U.S. surveillance a threat to Canadian research

While other universities switch servers to avoid monitoring under the Patriot Act, a Queen’s professor says Canadians should be more aware of threats to their privacy

Queen's won't be joining other Canadian universities in moving their research away from possible U.S. government monitoring because its research is already safe from prying eyes.

According to a recent Globe and Mail article, many Canadian universities and colleges have relocated their RefWorks accounts, previously stored on a server in the U.S., to Scholars Portal, a Toronto-based server operated by the University of Toronto on behalf of the Ontario Council of University Libraries.

RefWorks is an American research program that also assists researchers in citing sources and creating bibliographies Behind this move is the hope it will prevent the U.S. government from monitoring their research under provisions of post-9/11 legislation such as the Patriot Act.

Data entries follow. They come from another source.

/-- The little-endian number in `n` bytes (R5). -/
def State.rd (s : State) (a n : Nat) : Nat := leNat (s.rbs a n)

/-- Whether one of `n` bytes lies in an uncorrectable word (R303). -/
def State.poisoned (s : State) (a n : Nat) : Bool :=
  s.bad.any fun w => decide (w < a + n ∧ a < w + 8)

/-- The first uncorrectable word that `n` bytes meet, if they meet one. -/
def State.badWord (s : State) (a n : Nat) : Option Nat := s.bad.find? fun w => decide (w < a + n ∧ a < w + 8)

/-- The first uncorrectable word among ranges, counting only words covered in part where `part` is set (R303). -/
def State.badAmong (s : State) (l : List (Nat × Nat)) (part : Bool) : Option Nat :=
  l.findSome? fun r => s.bad.find? fun w =>
    decide (w < r.1 + r.2 ∧ r.1 < w + 8 ∧ ¬(part ∧ r.1 ≤ w ∧ w + 8 ≤ r.1 + r.2))

/-- Whether a write of `n` bytes covers only part of an uncorrectable word (R303). -/
def State.partBad (s : State) (a n : Nat) : Bool :=
  s.bad.any fun w => decide (w < a + n ∧ a < w + 8 ∧ ¬(a ≤ w ∧ w + 8 ≤ a + n))

/-- One byte stored, in canonical form; a byte of an uncorrectable word is not changed (R303). -/
def State.wb (s : State) (a : Nat) (v : Byte) : State :=
  if s.poisoned a 1 then s else { s with mem := sput unwritten s.mem a v }

/-- A run of bytes stored one by one. -/
def State.wbs (s : State) (a : Nat) : List Byte → State
  | [] => s
  | v :: vs => (s.wb a v).wbs (a + 1) vs

/-- A write of a run of bytes: it re-encodes every word it covers whole, and leaves an uncorrectable
word that it covers in part unchanged (R303). -/
def State.write (s : State) (a : Nat) (bs : List Byte) : State :=
  { s with bad := s.bad.filter fun w => !decide (a ≤ w ∧ w + 8 ≤ a + bs.length) }.wbs a bs

/-- A number written as `n` little-endian bytes (R5). -/
def State.wr (s : State) (a n x : Nat) : State := s.write a (leBytes n x)

/-! ### Units -/

def State.core (s : State) (k : Nat) : Core := sget (fun _ => {}) s.cores k
def State.setCore (s : State) (k : Nat) (c : Core) : State :=
  { s with cores := sput (fun _ => {}) s.cores k c }
def State.cluster (s : State) (cl : Nat) : Cluster := sget (fun _ => {}) s.clusters cl
def State.setCluster (s : State) (cl : Nat) (c : Cluster) : State :=
  { s with clusters := sput (fun _ => {}) s.clusters cl c }
def State.inst (s : State) (i : Nat) : Inst := sget (fun _ => {}) s.insts i
def State.setInst (s : State) (i : Nat) (x : Inst) : State :=
  { s with insts := sput (fun _ => {}) s.insts i x }
def State.queue (s : State) (q : Nat) : QueueSt := sget (fun _ => {}) s.queues q
def State.setQueue (s : State) (q : Nat) (x : QueueSt) : State :=
  { s with queues := sput (fun _ => {}) s.queues q x }
def State.link (s : State) (p : Nat) : LinkSt := sget (fun _ => {}) s.links p
def State.setLink (s : State) (p : Nat) (x : LinkSt) : State :=
  { s with links := sput (fun _ => {}) s.links p x }
def State.gate (s : State) (i : Nat) : Gate := (s.inst i).gate
def State.setGate (s : State) (i : Nat) (g : Gate) : State := s.setInst i { s.inst i with gate := g }
def State.setErr (s : State) (e : ErrSt) : State := { s with err := e }
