/-- The instruction of core `k` that a word's fields name, before its reserved bits and its operand
values are checked (Tables 4.1 to 4.15). -/
def decodeFields (k w : Nat) : Option Instr :=
  let l : Launch := if nbit w 51 then some (nfield w 44 7) else none
  match nfield w 58 6, nfield w 52 6 with
  | 0x0, 0x0 => some (.add k l (Fin.ofNat 32 (nfield w 39 5)) (Fin.ofNat 32 (nfield w 34 5)) (Fin.ofNat 32 (nfield w 29 5)))
  | 0x0, 0x1 => some (.sub k l (Fin.ofNat 32 (nfield w 39 5)) (Fin.ofNat 32 (nfield w 34 5)) (Fin.ofNat 32 (nfield w 29 5)))
  | 0x0, 0x2 => some (.and k l (Fin.ofNat 32 (nfield w 39 5)) (Fin.ofNat 32 (nfield w 34 5)) (Fin.ofNat 32 (nfield w 29 5)))
  | 0x0, 0x3 => some (.or k l (Fin.ofNat 32 (nfield w 39 5)) (Fin.ofNat 32 (nfield w 34 5)) (Fin.ofNat 32 (nfield w 29 5)))
  | 0x0, 0x4 => some (.xor k l (Fin.ofNat 32 (nfield w 39 5)) (Fin.ofNat 32 (nfield w 34 5)) (Fin.ofNat 32 (nfield w 29 5)))
  | 0x0, 0x5 => some (.shl k l (Fin.ofNat 32 (nfield w 39 5)) (Fin.ofNat 32 (nfield w 34 5)) (Fin.ofNat 32 (nfield w 29 5)))
  | 0x0, 0x6 => some (.shr k l (Fin.ofNat 32 (nfield w 39 5)) (Fin.ofNat 32 (nfield w 34 5)) (Fin.ofNat 32 (nfield w 29 5)))
  | 0x0, 0x7 => some (.sra k l (Fin.ofNat 32 (nfield w 39 5)) (Fin.ofNat 32 (nfield w 34 5)) (Fin.ofNat 32 (nfield w 29 5)))
  | 0x0, 0x8 => some (.mul k l (Fin.ofNat 32 (nfield w 39 5)) (Fin.ofNat 32 (nfield w 34 5)) (Fin.ofNat 32 (nfield w 29 5)))
  | 0x0, 0x9 => some (.slt k l (Fin.ofNat 32 (nfield w 39 5)) (Fin.ofNat 32 (nfield w 34 5)) (Fin.ofNat 32 (nfield w 29 5)))
  | 0x0, 0xa => some (.sltu k l (Fin.ofNat 32 (nfield w 39 5)) (Fin.ofNat 32 (nfield w 34 5)) (Fin.ofNat 32 (nfield w 29 5)))
  | 0x0, 0xb => some (.min k l (Fin.ofNat 32 (nfield w 39 5)) (Fin.ofNat 32 (nfield w 34 5)) (Fin.ofNat 32 (nfield w 29 5)))
  | 0x0, 0xc => some (.max k l (Fin.ofNat 32 (nfield w 39 5)) (Fin.ofNat 32 (nfield w 34 5)) (Fin.ofNat 32 (nfield w 29 5)))
  | 0x0, 0x10 => some (.addi k l (Fin.ofNat 32 (nfield w 39 5)) (Fin.ofNat 32 (nfield w 34 5)) (BitVec.ofNat 32 (nfield w 0 32)))
  | 0x0, 0x11 => some (.andi k l (Fin.ofNat 32 (nfield w 39 5)) (Fin.ofNat 32 (nfield w 34 5)) (BitVec.ofNat 32 (nfield w 0 32)))
  | 0x0, 0x12 => some (.ori k l (Fin.ofNat 32 (nfield w 39 5)) (Fin.ofNat 32 (nfield w 34 5)) (BitVec.ofNat 32 (nfield w 0 32)))
  | 0x0, 0x13 => some (.xori k l (Fin.ofNat 32 (nfield w 39 5)) (Fin.ofNat 32 (nfield w 34 5)) (BitVec.ofNat 32 (nfield w 0 32)))
  | 0x0, 0x14 => some (.movi k l (Fin.ofNat 32 (nfield w 39 5)) (BitVec.ofNat 32 (nfield w 0 32)))
  | 0x0, 0x18 => some (.ldw k l (Fin.ofNat 32 (nfield w 39 5)) (Fin.ofNat 16 (nfield w 35 4)) (BitVec.ofNat 32 (nfield w 0 32)))
  | 0x0, 0x19 => some (.stw k l (Fin.ofNat 32 (nfield w 39 5)) (Fin.ofNat 16 (nfield w 35 4)) (BitVec.ofNat 32 (nfield w 0 32)))
  | 0x0, 0x1a => some (.mova k l (Fin.ofNat 32 (nfield w 39 5)) (Fin.ofNat 16 (nfield w 35 4)) (BitVec.ofNat 32 (nfield w 0 32)))
  | 0x0, 0x1b => some (.movg k l (Fin.ofNat 32 (nfield w 39 5)) (Fin.ofNat 16 (nfield w 35 4)) (BitVec.ofNat 32 (nfield w 0 32)))
  | 0x1, 0x0 => some (.br k l (BitVec.ofNat 11 (nfield w 0 11)))
  | 0x1, 0x1 => some (.beq k l (Fin.ofNat 32 (nfield w 39 5)) (Fin.ofNat 32 (nfield w 34 5)) (BitVec.ofNat 11 (nfield w 0 11)))
  | 0x1, 0x2 => some (.bne k l (Fin.ofNat 32 (nfield w 39 5)) (Fin.ofNat 32 (nfield w 34 5)) (BitVec.ofNat 11 (nfield w 0 11)))
  | 0x1, 0x3 => some (.blt k l (Fin.ofNat 32 (nfield w 39 5)) (Fin.ofNat 32 (nfield w 34 5)) (BitVec.ofNat 11 (nfield w 0 11)))
  | 0x1, 0x4 => some (.bge k l (Fin.ofNat 32 (nfield w 39 5)) (Fin.ofNat 32 (nfield w 34 5)) (BitVec.ofNat 11 (nfield w 0 11)))
  | 0x1, 0x5 => some (.bltu k l (Fin.ofNat 32 (nfield w 39 5)) (Fin.ofNat 32 (nfield w 34 5)) (BitVec.ofNat 11 (nfield w 0 11)))
  | 0x1, 0x6 => some (.bgeu k l (Fin.ofNat 32 (nfield w 39 5)) (Fin.ofNat 32 (nfield w 34 5)) (BitVec.ofNat 11 (nfield w 0 11)))
  | 0x1, 0x10 => some (.loop k l (Fin.ofNat 4 (nfield w 42 2)) (Fin.ofNat 32 (nfield w 37 5)) (nfield w 16 10) (BitVec.ofNat 16 (nfield w 0 16)))
  | 0x2, 0x0 => some (.tdSet k l (Fin.ofNat 16 (nfield w 40 4)) (nfield w 36 4) (nbit w 35) (Fin.ofNat 32 (nfield w 30 5)) (BitVec.ofNat 24 (nfield w 0 24)))
  | 0x2, 0x1 => some (.tdCopy k l (Fin.ofNat 16 (nfield w 40 4)) (Fin.ofNat 16 (nfield w 36 4)))
  | 0x2, 0x8 => some (.tmov k l (Fin.ofNat 16 (nfield w 40 4)) (Fin.ofNat 16 (nfield w 36 4)) (nfield w 34 2) (Fin.ofNat 32 (nfield w 29 5)))
  | 0x2, 0x9 => some (.tfill k l (Fin.ofNat 16 (nfield w 40 4)) (Fin.ofNat 32 (nfield w 29 5)))
  | 0x3, 0x0 => some (.mmaF16 k l (Fin.ofNat 4 (nfield w 42 2)) (Fin.ofNat 16 (nfield w 38 4)) (Fin.ofNat 16 (nfield w 34 4)) (Fin.ofNat 16 (nfield w 30 4)) (nfield w 18 12) (nbit w 17))
  | 0x3, 0x1 => some (.mmaF32 k l (Fin.ofNat 4 (nfield w 42 2)) (Fin.ofNat 16 (nfield w 38 4)) (Fin.ofNat 16 (nfield w 34 4)) (Fin.ofNat 16 (nfield w 30 4)) (nfield w 18 12) (nbit w 17))
  | 0x3, 0x2 => some (.mmaI16 k l (Fin.ofNat 4 (nfield w 42 2)) (Fin.ofNat 16 (nfield w 38 4)) (Fin.ofNat 16 (nfield w 34 4)) (Fin.ofNat 16 (nfield w 30 4)) (nfield w 18 12) (nbit w 17))
  | 0x3, 0x8 => some (.mmaOut k l (Fin.ofNat 4 (nfield w 42 2)) (Fin.ofNat 16 (nfield w 38 4)) (Fin.ofNat 16 (nfield w 34 4)) (nfield w 15 2) (nfield w 13 2) (Fin.ofNat 32 (nfield w 8 5)) (nbit w 17))
  | 0x3, 0x9 => some (.mmaOuts k l (Fin.ofNat 4 (nfield w 42 2)) (Fin.ofNat 16 (nfield w 38 4)) (Fin.ofNat 16 (nfield w 34 4)) (Fin.ofNat 16 (nfield w 30 4)) (nfield w 15 2) (nfield w 13 2) (Fin.ofNat 32 (nfield w 8 5)) (nbit w 17))
  | 0x3, 0xa => some (.mmaClr k l (Fin.ofNat 4 (nfield w 42 2)))
  | 0x3, 0x10 => some (.gang k l (nfield w 42 2))
  | 0x4, 0x0 => some (.vadd k l (nbit w 24) (Fin.ofNat 16 (nfield w 40 4)) (Fin.ofNat 16 (nfield w 36 4)) (Fin.ofNat 16 (nfield w 32 4)) (Fin.ofNat 8 (nfield w 25 3)) (nfield w 22 2) (nbit w 21))
  | 0x4, 0x1 => some (.vmul k l (nbit w 24) (Fin.ofNat 16 (nfield w 40 4)) (Fin.ofNat 16 (nfield w 36 4)) (Fin.ofNat 16 (nfield w 32 4)) (Fin.ofNat 8 (nfield w 25 3)) (nfield w 22 2) (nbit w 21))
  | 0x4, 0x2 => some (.vfma k l (nbit w 24) (Fin.ofNat 16 (nfield w 40 4)) (Fin.ofNat 16 (nfield w 36 4)) (Fin.ofNat 16 (nfield w 32 4)) (Fin.ofNat 16 (nfield w 28 4)) (Fin.ofNat 8 (nfield w 25 3)) (nfield w 22 2) (nbit w 21))
  | 0x4, 0x3 => some (.vcmp k l (Fin.ofNat 8 (nfield w 40 4)) (Fin.ofNat 16 (nfield w 36 4)) (Fin.ofNat 16 (nfield w 32 4)) (nfield w 18 3) (nbit w 21))
  | 0x4, 0x4 => some (.vsel k l (nbit w 24) (Fin.ofNat 16 (nfield w 40 4)) (Fin.ofNat 16 (nfield w 36 4)) (Fin.ofNat 16 (nfield w 32 4)) (Fin.ofNat 8 (nfield w 25 3)) (nfield w 22 2) (nbit w 21))
  | 0x4, 0x5 => some (.vmin k l (nbit w 24) (Fin.ofNat 16 (nfield w 40 4)) (Fin.ofNat 16 (nfield w 36 4)) (Fin.ofNat 16 (nfield w 32 4)) (Fin.ofNat 8 (nfield w 25 3)) (nfield w 22 2) (nbit w 21))
  | 0x4, 0x6 => some (.vmax k l (nbit w 24) (Fin.ofNat 16 (nfield w 40 4)) (Fin.ofNat 16 (nfield w 36 4)) (Fin.ofNat 16 (nfield w 32 4)) (Fin.ofNat 8 (nfield w 25 3)) (nfield w 22 2) (nbit w 21))
  | 0x4, 0x10 => some (.vld k l (Fin.ofNat 16 (nfield w 40 4)) (Fin.ofNat 16 (nfield w 36 4)) (Fin.ofNat 8 (nfield w 33 3)) (BitVec.ofNat 16 (nfield w 0 16)))
  | 0x4, 0x11 => some (.vst k l (Fin.ofNat 16 (nfield w 40 4)) (Fin.ofNat 16 (nfield w 36 4)) (Fin.ofNat 8 (nfield w 33 3)) (BitVec.ofNat 16 (nfield w 0 16)))
  | 0x5, 0x0 => some (.tapArm k l (Fin.ofNat 16 (nfield w 40 4)) (nbit w 35) (nfield w 32 3) (Fin.ofNat 32 (nfield w 27 5)))
  | 0x5, 0x1 => some (.tapOff k l)
  | 0x5, 0x2 => some (.tapAuto k l (Fin.ofNat 16 (nfield w 40 4)))
  | 0x5, 0x8 => some (.syrkTap k l (Fin.ofNat 16 (nfield w 40 4)))
  | 0x5, 0x9 => some (.tapDrain k l (Fin.ofNat 16 (nfield w 40 4)))
  | 0x6, 0x0 => some (.nsiScale k l (Fin.ofNat 16 (nfield w 40 4)) (Fin.ofNat 16 (nfield w 36 4)) (nfield w 26 2) (Fin.ofNat 32 (nfield w 21 5)))
  | 0x6, 0x1 => some (.nsiStep k l (Fin.ofNat 16 (nfield w 40 4)) (Fin.ofNat 16 (nfield w 36 4)) (Fin.ofNat 16 (nfield w 32 4)) (nfield w 26 2))
  | 0x6, 0x2 => some (.nsiResid k l (Fin.ofNat 16 (nfield w 40 4)) (Fin.ofNat 16 (nfield w 36 4)) (nfield w 26 2) (Fin.ofNat 32 (nfield w 21 5)))
  | 0x6, 0x8 => some (.cholSn k l (Fin.ofNat 16 (nfield w 40 4)) (Fin.ofNat 16 (nfield w 36 4)) (Fin.ofNat 16 (nfield w 32 4)))
  | 0x6, 0x9 => some (.ldltSn k l (Fin.ofNat 16 (nfield w 40 4)) (Fin.ofNat 16 (nfield w 36 4)) (Fin.ofNat 16 (nfield w 32 4)))
  | 0x6, 0xa => some (.trsvSn k l (Fin.ofNat 16 (nfield w 40 4)) (Fin.ofNat 16 (nfield w 36 4)) (Fin.ofNat 16 (nfield w 32 4)) (nfield w 26 2))
  | 0x6, 0xb => some (.refine k l (Fin.ofNat 16 (nfield w 40 4)) (Fin.ofNat 16 (nfield w 36 4)) (Fin.ofNat 16 (nfield w 32 4)) (Fin.ofNat 16 (nfield w 28 4)))
  | 0x7, 0x0 => some (.sigCnt k l (nfield w 32 12) (Fin.ofNat 32 (nfield w 27 5)) (BitVec.ofNat 16 (nfield w 0 16)))
  | 0x7, 0x1 => some (.waitCnt k l (nfield w 32 12) (BitVec.ofNat 16 (nfield w 0 16)))
  | 0x7, 0x2 => some (.setCnt k l (nfield w 32 12) (BitVec.ofNat 16 (nfield w 0 16)))
  | 0x7, 0x8 => some (.barArrive k l (nfield w 32 12))
  | 0x7, 0x9 => some (.barWait k l (nfield w 32 12))
  | 0x7, 0x10 => some (.flagSet k l (nfield w 32 12))
  | 0x7, 0x11 => some (.flagWait k l (nfield w 32 12))
  | 0x7, 0x12 => some (.flagClr k l (nfield w 32 12))
  | 0x7, 0x18 => some (.hostIrq k l (nfield w 32 12))
  | 0x8, 0x0 => some (.baSet k l (Fin.ofNat 32 (nfield w 39 5)))
  | 0x8, 0x1 => some (.baAdv k l (BitVec.ofNat 32 (nfield w 0 32)))
  | 0x8, 0x2 => some (.baNow k l (BitVec.ofNat 32 (nfield w 0 32)))
  | 0x8, 0x8 => some (.beatWait k l (BitVec.ofNat 32 (nfield w 0 32)))
  | 0x8, 0x9 => some (.beatRd k l (Fin.ofNat 32 (nfield w 39 5)))
  | 0x9, 0x0 => some (.xferPost k l (Fin.ofNat 16 (nfield w 40 4)) (nfield w 34 6) (Fin.ofNat 32 (nfield w 29 5)) (BitVec.ofNat 16 (nfield w 0 16)))
  | 0xa, 0x0 => some (.collPost k l (Fin.ofNat 16 (nfield w 40 4)) (nfield w 34 6) (Fin.ofNat 32 (nfield w 29 5)) (BitVec.ofNat 16 (nfield w 0 16)))
  | 0xb, 0x0 => some (.updApply k l (Fin.ofNat 16 (nfield w 40 4)) (nfield w 34 6) (Fin.ofNat 32 (nfield w 29 5)) (BitVec.ofNat 16 (nfield w 0 16)))
  | 0xb, 0x1 => some (.updNs k l (Fin.ofNat 16 (nfield w 40 4)) (Fin.ofNat 16 (nfield w 36 4)) (Fin.ofNat 16 (nfield w 32 4)))
  | 0xb, 0x2 => some (.updNf k l (Fin.ofNat 16 (nfield w 40 4)))
  | 0xc, 0x0 => some (.tchk k l (Fin.ofNat 16 (nfield w 40 4)) (Fin.ofNat 32 (nfield w 35 5)))
  | 0xc, 0x1 => some (.chkRange k l (Fin.ofNat 16 (nfield w 40 4)) (Fin.ofNat 32 (nfield w 35 5)) (Fin.ofNat 32 (nfield w 30 5)))
  | 0xc, 0x2 => some (.chkNf k l (Fin.ofNat 16 (nfield w 40 4)) (Fin.ofNat 32 (nfield w 35 5)))
  | 0xc, 0x8 => some (.digFold k l (Fin.ofNat 32 (nfield w 30 5)) (Fin.ofNat 4 (nfield w 28 2)))
  | 0xc, 0x9 => some (.digRd k l (Fin.ofNat 32 (nfield w 35 5)) (Fin.ofNat 4 (nfield w 28 2)))
  | 0xc, 0xa => some (.digClr k l (Fin.ofNat 4 (nfield w 28 2)))
  | 0xd, 0x0 => some (.cntRd k l (Fin.ofNat 32 (nfield w 39 5)) (BitVec.ofNat 32 (nfield w 0 32)))
  | 0xd, 0x1 => some (.attrSet k l (Fin.ofNat 32 (nfield w 34 5)) (Fin.ofNat 32 (nfield w 29 5)))
  | 0xd, 0x8 => some (.traceMark k l (BitVec.ofNat 32 (nfield w 0 32)))
  | 0xd, 0x10 => some (.halt k l)
  | 0x3f, 0x0 => some (.nop k l)
  | 0x3f, 0x1 => some (.endProg k l (nfield w 42 2) (Fin.ofNat 32 (nfield w 37 5)) (nfield w 16 12) (BitVec.ofNat 16 (nfield w 0 16)))
  | 0x3f, 0x2 => some (.bankSwap k l)
  | 0x3f, 0x3 => some (.fence k l (BitVec.ofNat 32 (nfield w 0 32)))
  | 0x3f, 0x4 => some (.statRd k l (Fin.ofNat 32 (nfield w 39 5)) (BitVec.ofNat 32 (nfield w 0 32)))
  | _, _ => none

Associate Librarian Barbara Teatero said Queen's has been using Scholars Portal since it got RefWorks and other similar research programs in 2003.

"We only contemplated moving forward with RefWorks through local and a consortial initiative," she said, adding that Queen's never considered getting a RefWorks account independently and based in the U.S.

Teatero said research done on RefWorks and other search programs through Scholars Portal is protected from surveillance.

"None of the Scholars Portal's RefWorks data is stored or cached on the U.S. RefWorks servers," she said. "System admin function on the Scholars Portal RefWorks server is restricted to locally engaged staff."

RefWorks' privacy policy states that, "RefWorks reserves the right to disclose personal information if required to do so by law, or RefWorks in good faith believes that such action is necessary to: (a) conform to the edicts of the law or comply with legal process served on RefWorks or the site; (b) protect and defend the rights or property of RefWorks; or (c) protect the personal safety of users of RefWorks, its web sites, or the public."

RefWorks President Colleen Stempien didn't return the Journal's requests for an interview.

Sociology professor David Lyon is working on the Surveillance Project, an international survey on people's attitudes about being monitored in their day-to-day lives.

He said the risk of a government, specifically the U.S. government, looking at people's private research is a real one.

"We are concerned about the issue," he said. "It does appear that under the Patriot Act ... research is vulnerable to being checked by government officials in the United States.

"In this case, where RefWorks servers based in the United States are vulnerable to Homeland Security, I think Canadian academics are right to ... secure our own work."

The fact that a government body can search someone's personal research has serious implications, Lyon said.

"It certainly does threaten to compromise academic integrity, freedom to research without government or corporate or other interference: the very idea of free and independent research," he said, adding that he doesn't think the argument of security justifies compromising the privacy of all citizens.

"It seems to me that in the face of a genuine threat, the most efficient way of tracking the origins of the threat is to build on already existing threats rather than doing blanket searches that are likely to throw up all manner of quite irrelevant material, but also materials that might be politically compromising.

"Of course you're going to find pieces ... that question the rightness of the American administration or Homeland Security itself, and that can be politically compromising," he said.

He added that once people are flagged as being a threat by a government agency, it's difficult to shake that label.

Lyon said academics, and Canadians in general, should be more concerned about protecting their privacy.

"One of the key things that is apparent in Canada as it is elsewhere is the degree to which people are unaware of how their personal details can be used by government authorities [and] law enforcement," he said. "There appears to be a very high degree of complacency which, to my mind, is a grave mistake."